### Exercise
From the records below, set down exactly the lines starting with the line that contains "(l.foldl g d).board" and going on through the line that contains "(runCmd r op body d).board". Nothing else is wanted.

Dataset entries
☆ ☆ ☆ ☆

-- ==== Sys2Proof/Laws/Fold.lean ====
section
/-!
SUPPORT. A field that every step of a fold keeps is kept by the fold; the same for the ways a command is run.
-/
namespace Sys2Proof.Machine

theorem foldl_keeps {α β : Type} (π : Dev → β) (g : Dev → α → Dev) (h : ∀ a x, π (g a x) = π a) (l : List α) (d : Dev) :
    π (l.foldl g d) = π d := by
  induction l generalizing d with
  | nil => rfl
  | cons x l ih => simp [ih, h]

/-- The same for a fold that carries something beside the device. -/
theorem foldl_snd_keeps {α β σ : Type} (π : Dev → β) (g : σ × Dev → α → σ × Dev) (h : ∀ r x, π (g r x).2 = π r.2) (l : List α)
    (r : σ × Dev) : π (l.foldl g r).2 = π r.2 := by
  induction l generalizing r with
  | nil => rfl
  | cons x l ih => simp [ih, h]

theorem runCmd_keeps {β : Type} (π : Dev → β) (r op : Nat) (body : Cmd → Dev → Dev) (d : Dev) (h : ∀ c a, π (body c a) = π a)
    (hh : ∀ (f : HostIf → HostIf) (a : Dev), π (modHost f a) = π a) : π (runCmd r op body d) = π d := by
  have ht (a : Dev) : π (tookTurn r a) = π a := by
    unfold tookTurn; dsimp only; split
    · exact hh (fun x => { x with cores := tabMod {} (ringOf a r).serving (fun c => { c with last := some r }) x.cores }) a
    · rfl
  unfold runCmd; split
  · rename_i c _
    split
    · exact (hh (fun x => { x with cmds := x.cmds.map fun y => if y.id = c.id then { y with steps := y.steps - 1 } else y }) _).trans (ht d)
    · exact (h _ _).trans (ht d)
  · rfl

@[simp] theorem foldl_clk {α : Type} (g : Dev → α → Dev) (h : ∀ a x, (g a x).clk = a.clk) (l : List α) (d : Dev) :
    (l.foldl g d).clk = d.clk := foldl_keeps (·.clk) g h l d
@[simp] theorem runCmd_clk (r op : Nat) (body : Cmd → Dev → Dev) (d : Dev) (h : ∀ c a, (body c a).clk = a.clk) :
    (runCmd r op body d).clk = d.clk := runCmd_keeps (·.clk) r op body d h fun _ _ => rfl
@[simp] theorem foldl_whl {α : Type} (g : Dev → α → Dev) (h : ∀ a x, (g a x).whl = a.whl) (l : List α) (d : Dev) :
    (l.foldl g d).whl = d.whl := foldl_keeps (·.whl) g h l d
@[simp] theorem runCmd_whl (r op : Nat) (body : Cmd → Dev → Dev) (d : Dev) (h : ∀ c a, (body c a).whl = a.whl) :
    (runCmd r op body d).whl = d.whl := runCmd_keeps (·.whl) r op body d h fun _ _ => rfl
@[simp] theorem foldl_span {α : Type} (g : Dev → α → Dev) (h : ∀ a x, (g a x).span = a.span) (l : List α) (d : Dev) :
    (l.foldl g d).span = d.span := foldl_keeps (·.span) g h l d
@[simp] theorem runCmd_span (r op : Nat) (body : Cmd → Dev → Dev) (d : Dev) (h : ∀ c a, (body c a).span = a.span) :
    (runCmd r op body d).span = d.span := runCmd_keeps (·.span) r op body d h fun _ _ => rfl
@[simp] theorem foldl_fab {α : Type} (g : Dev → α → Dev) (h : ∀ a x, (g a x).fab = a.fab) (l : List α) (d : Dev) :
    (l.foldl g d).fab = d.fab := foldl_keeps (·.fab) g h l d
@[simp] theorem runCmd_fab (r op : Nat) (body : Cmd → Dev → Dev) (d : Dev) (h : ∀ c a, (body c a).fab = a.fab) :
    (runCmd r op body d).fab = d.fab := runCmd_keeps (·.fab) r op body d h fun _ _ => rfl
@[simp] theorem foldl_lnk {α : Type} (g : Dev → α → Dev) (h : ∀ a x, (g a x).lnk = a.lnk) (l : List α) (d : Dev) :
    (l.foldl g d).lnk = d.lnk := foldl_keeps (·.lnk) g h l d
@[simp] theorem runCmd_lnk (r op : Nat) (body : Cmd → Dev → Dev) (d : Dev) (h : ∀ c a, (body c a).lnk = a.lnk) :
    (runCmd r op body d).lnk = d.lnk := runCmd_keeps (·.lnk) r op body d h fun _ _ => rfl
@[simp] theorem foldl_mem {α : Type} (g : Dev → α → Dev) (h : ∀ a x, (g a x).mem = a.mem) (l : List α) (d : Dev) :
    (l.foldl g d).mem = d.mem := foldl_keeps (·.mem) g h l d
@[simp] theorem runCmd_mem (r op : Nat) (body : Cmd → Dev → Dev) (d : Dev) (h : ∀ c a, (body c a).mem = a.mem) :
    (runCmd r op body d).mem = d.mem := runCmd_keeps (·.mem) r op body d h fun _ _ => rfl
@[simp] theorem foldl_cl {α : Type} (g : Dev → α → Dev) (h : ∀ a x, (g a x).cl = a.cl) (l : List α) (d : Dev) :
    (l.foldl g d).cl = d.cl := foldl_keeps (·.cl) g h l d
@[simp] theorem runCmd_cl (r op : Nat) (body : Cmd → Dev → Dev) (d : Dev) (h : ∀ c a, (body c a).cl = a.cl) :
    (runCmd r op body d).cl = d.cl := runCmd_keeps (·.cl) r op body d h fun _ _ => rfl
@[simp] theorem foldl_ten {α : Type} (g : Dev → α → Dev) (h : ∀ a x, (g a x).ten = a.ten) (l : List α) (d : Dev) :
    (l.foldl g d).ten = d.ten := foldl_keeps (·.ten) g h l d
@[simp] theorem runCmd_ten (r op : Nat) (body : Cmd → Dev → Dev) (d : Dev) (h : ∀ c a, (body c a).ten = a.ten) :
    (runCmd r op body d).ten = d.ten := runCmd_keeps (·.ten) r op body d h fun _ _ => rfl
@[simp] theorem foldl_grants {α : Type} (g : Dev → α → Dev) (h : ∀ a x, (g a x).grants = a.grants) (l : List α) (d : Dev) :
    (l.foldl g d).grants = d.grants := foldl_keeps (·.grants) g h l d
@[simp] theorem runCmd_grants (r op : Nat) (body : Cmd → Dev → Dev) (d : Dev) (h : ∀ c a, (body c a).grants = a.grants) :
    (runCmd r op body d).grants = d.grants := runCmd_keeps (·.grants) r op body d h fun _ _ => rfl
@[simp] theorem foldl_host {α : Type} (g : Dev → α → Dev) (h : ∀ a x, (g a x).host = a.host) (l : List α) (d : Dev) :
    (l.foldl g d).host = d.host := foldl_keeps (·.host) g h l d
@[simp] theorem foldl_dma {α : Type} (g : Dev → α → Dev) (h : ∀ a x, (g a x).dma = a.dma) (l : List α) (d : Dev) :
    (l.foldl g d).dma = d.dma := foldl_keeps (·.dma) g h l d
@[simp] theorem runCmd_dma (r op : Nat) (body : Cmd → Dev → Dev) (d : Dev) (h : ∀ c a, (body c a).dma = a.dma) :
    (runCmd r op body d).dma = d.dma := runCmd_keeps (·.dma) r op body d h fun _ _ => rfl
@[simp] theorem foldl_bsu {α : Type} (g : Dev → α → Dev) (h : ∀ a x, (g a x).bsu = a.bsu) (l : List α) (d : Dev) :
    (l.foldl g d).bsu = d.bsu := foldl_keeps (·.bsu) g h l d
@[simp] theorem runCmd_bsu (r op : Nat) (body : Cmd → Dev → Dev) (d : Dev) (h : ∀ c a, (body c a).bsu = a.bsu) :
    (runCmd r op body d).bsu = d.bsu := runCmd_keeps (·.bsu) r op body d h fun _ _ => rfl
@[simp] theorem foldl_tmr {α : Type} (g : Dev → α → Dev) (h : ∀ a x, (g a x).tmr = a.tmr) (l : List α) (d : Dev) :
    (l.foldl g d).tmr = d.tmr := foldl_keeps (·.tmr) g h l d
@[simp] theorem runCmd_tmr (r op : Nat) (body : Cmd → Dev → Dev) (d : Dev) (h : ∀ c a, (body c a).tmr = a.tmr) :
    (runCmd r op body d).tmr = d.tmr := runCmd_keeps (·.tmr) r op body d h fun _ _ => rfl
@[simp] theorem foldl_boot {α : Type} (g : Dev → α → Dev) (h : ∀ a x, (g a x).boot = a.boot) (l : List α) (d : Dev) :
    (l.foldl g d).boot = d.boot := foldl_keeps (·.boot) g h l d
@[simp] theorem runCmd_boot (r op : Nat) (body : Cmd → Dev → Dev) (d : Dev) (h : ∀ c a, (body c a).boot = a.boot) :
    (runCmd r op body d).boot = d.boot := runCmd_keeps (·.boot) r op body d h fun _ _ => rfl
@[simp] theorem foldl_power {α : Type} (g : Dev → α → Dev) (h : ∀ a x, (g a x).power = a.power) (l : List α) (d : Dev) :
    (l.foldl g d).power = d.power := foldl_keeps (·.power) g h l d
@[simp] theorem runCmd_power (r op : Nat) (body : Cmd → Dev → Dev) (d : Dev) (h : ∀ c a, (body c a).power = a.power) :
    (runCmd r op body d).power = d.power := runCmd_keeps (·.power) r op body d h fun _ _ => rfl
@[simp] theorem foldl_board {α : Type} (g : Dev → α → Dev) (h : ∀ a x, (g a x).board = a.board) (l : List α) (d : Dev) :
    (l.foldl g d).board = d.board := foldl_keeps (·.board) g h l d
@[simp] theorem runCmd_board (r op : Nat) (body : Cmd → Dev → Dev) (d : Dev) (h : ∀ c a, (body c a).board = a.board) :
    (runCmd r op body d).board = d.board := runCmd_keeps (·.board) r op body d h fun _ _ => rfl
@[simp] theorem foldl_flash {α : Type} (g : Dev → α → Dev) (h : ∀ a x, (g a x).flash = a.flash) (l : List α) (d : Dev) :
    (l.foldl g d).flash = d.flash := foldl_keeps (·.flash) g h l d
@[simp] theorem runCmd_flash (r op : Nat) (body : Cmd → Dev → Dev) (d : Dev) (h : ∀ c a, (body c a).flash = a.flash) :
    (runCmd r op body d).flash = d.flash := runCmd_keeps (·.flash) r op body d h fun _ _ => rfl
@[simp] theorem foldl_mail {α : Type} (g : Dev → α → Dev) (h : ∀ a x, (g a x).mail = a.mail) (l : List α) (d : Dev) :
    (l.foldl g d).mail = d.mail := foldl_keeps (·.mail) g h l d
@[simp] theorem runCmd_mail (r op : Nat) (body : Cmd → Dev → Dev) (d : Dev) (h : ∀ c a, (body c a).mail = a.mail) :
    (runCmd r op body d).mail = d.mail := runCmd_keeps (·.mail) r op body d h fun _ _ => rfl
@[simp] theorem foldl_fuse {α : Type} (g : Dev → α → Dev) (h : ∀ a x, (g a x).fuse = a.fuse) (l : List α) (d : Dev) :
    (l.foldl g d).fuse = d.fuse := foldl_keeps (·.fuse) g h l d
@[simp] theorem runCmd_fuse (r op : Nat) (body : Cmd → Dev → Dev) (d : Dev) (h : ∀ c a, (body c a).fuse = a.fuse) :
    (runCmd r op body d).fuse = d.fuse := runCmd_keeps (·.fuse) r op body d h fun _ _ => rfl


/-- The cells of memory, kept where counters, queues or ECC states change. -/
@[simp] theorem foldl_mem_cells {α : Type} (g : Dev → α → Dev) (h : ∀ a x, (g a x).mem.cells = a.mem.cells) (l : List α) (d : Dev) :
    (l.foldl g d).mem.cells = d.mem.cells := foldl_keeps (·.mem.cells) g h l d
@[simp] theorem runCmd_mem_cells (r op : Nat) (body : Cmd → Dev → Dev) (d : Dev) (h : ∀ c a, (body c a).mem.cells = a.mem.cells) :
    (runCmd r op body d).mem.cells = d.mem.cells := runCmd_keeps (·.mem.cells) r op body d h fun _ _ => rfl

theorem runPf_keeps {β : Type} (π : Dev → β) (r op : Nat) (body : Cmd → Dev → Dev) (d : Dev)
    (hf : ∀ i st a b e, π (finish i st a b e) = π e) (hh : ∀ (f : HostIf → HostIf) (a : Dev), π (modHost f a) = π a)
    (h : ∀ c a, π (body c a) = π a) : π (runPf r op body d) = π d := by
  unfold runPf; refine runCmd_keeps _ _ _ _ _ ?_ hh; intro c a; split <;> simp [h, hf]

theorem runTen_keeps {β : Type} (π : Dev → β) (r op : Nat) (body : Nat → Cmd → Dev → Dev) (d : Dev)
    (hf : ∀ i st a b e, π (finish i st a b e) = π e) (hh : ∀ (f : HostIf → HostIf) (a : Dev), π (modHost f a) = π a)
    (h : ∀ t c a, π (body t c a) = π a) : π (runTen r op body d) = π d := by
  unfold runTen; refine runCmd_keeps _ _ _ _ _ ?_ hh; intro c a; dsimp only; split <;> simp [h, hf]

@[simp] theorem runPf_mem (r op : Nat) (body : Cmd → Dev → Dev) (d : Dev) (h : ∀ c a, (body c a).mem = a.mem) :
    (runPf r op body d).mem = d.mem := runPf_keeps (·.mem) r op body d (fun _ _ _ _ _ => rfl) (fun _ _ => rfl) h
@[simp] theorem runTen_mem (r op : Nat) (body : Nat → Cmd → Dev → Dev) (d : Dev) (h : ∀ t c a, (body t c a).mem = a.mem) :
    (runTen r op body d).mem = d.mem := runTen_keeps (·.mem) r op body d (fun _ _ _ _ _ => rfl) (fun _ _ => rfl) h
@[simp] theorem runPf_mem_cells (r op : Nat) (body : Cmd → Dev → Dev) (d : Dev) (h : ∀ c a, (body c a).mem.cells = a.mem.cells) :
    (runPf r op body d).mem.cells = d.mem.cells := runPf_keeps (·.mem.cells) r op body d (fun _ _ _ _ _ => rfl) (fun _ _ => rfl) h
@[simp] theorem runTen_mem_cells (r op : Nat) (body : Nat → Cmd → Dev → Dev) (d : Dev) (h : ∀ t c a, (body t c a).mem.cells = a.mem.cells) :
    (runTen r op body d).mem.cells = d.mem.cells := runTen_keeps (·.mem.cells) r op body d (fun _ _ _ _ _ => rfl) (fun _ _ => rfl) h

/-! ## The canonical form through folds and commands -/

@[simp] theorem foldl_wf {α : Type} (g : Dev → α → Dev) (h : ∀ a x, Memory.wf a.mem.cells = true → Memory.wf (g a x).mem.cells = true)
    (l : List α) (d : Dev) (hd : Memory.wf d.mem.cells = true) : Memory.wf (l.foldl g d).mem.cells = true := by
  induction l generalizing d with
  | nil => exact hd
  | cons x l ih => exact ih _ (h d x hd)

@[simp] theorem runCmd_wf (r op : Nat) (body : Cmd → Dev → Dev) (d : Dev) (hd : Memory.wf d.mem.cells = true)
    (h : ∀ c a, Memory.wf a.mem.cells = true → Memory.wf (body c a).mem.cells = true) : Memory.wf (runCmd r op body d).mem.cells = true := by
  have ht : Memory.wf (tookTurn r d).mem.cells = true := by
    unfold tookTurn; dsimp only; split
    · exact hd
    · exact hd
  unfold runCmd; split
  · split
    · exact ht
    · exact h _ _ ht
  · exact hd

@[simp] theorem runPf_wf (r op : Nat) (body : Cmd → Dev → Dev) (d : Dev) (hd : Memory.wf d.mem.cells = true)
    (h : ∀ c a, Memory.wf a.mem.cells = true → Memory.wf (body c a).mem.cells = true) : Memory.wf (runPf r op body d).mem.cells = true := by
  unfold runPf; apply runCmd_wf _ _ _ _ hd; intro c a ha; split
  · exact ha
  · exact h _ _ ha

@[simp] theorem runTen_wf (r op : Nat) (body : Nat → Cmd → Dev → Dev) (d : Dev) (hd : Memory.wf d.mem.cells = true)
    (h : ∀ t c a, Memory.wf a.mem.cells = true → Memory.wf (body t c a).mem.cells = true) : Memory.wf (runTen r op body d).mem.cells = true := by
  unfold runTen; apply runCmd_wf _ _ _ _ hd; intro c a ha; dsimp only; split
  · exact ha
  · exact h _ _ _ ha

end Sys2Proof.Machine
end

☆ ☆ ☆ ☆

### Completed task
    (l.foldl g d).board = d.board := foldl_keeps (·.board) g h l d
@[simp] theorem runCmd_board (r op : Nat) (body : Cmd → Dev → Dev) (d : Dev) (h : ∀ c a, (body c a).board = a.board) :
    (runCmd r op body d).board = d.board := runCmd_keeps (·.board) r op body d h fun _ _ => rfl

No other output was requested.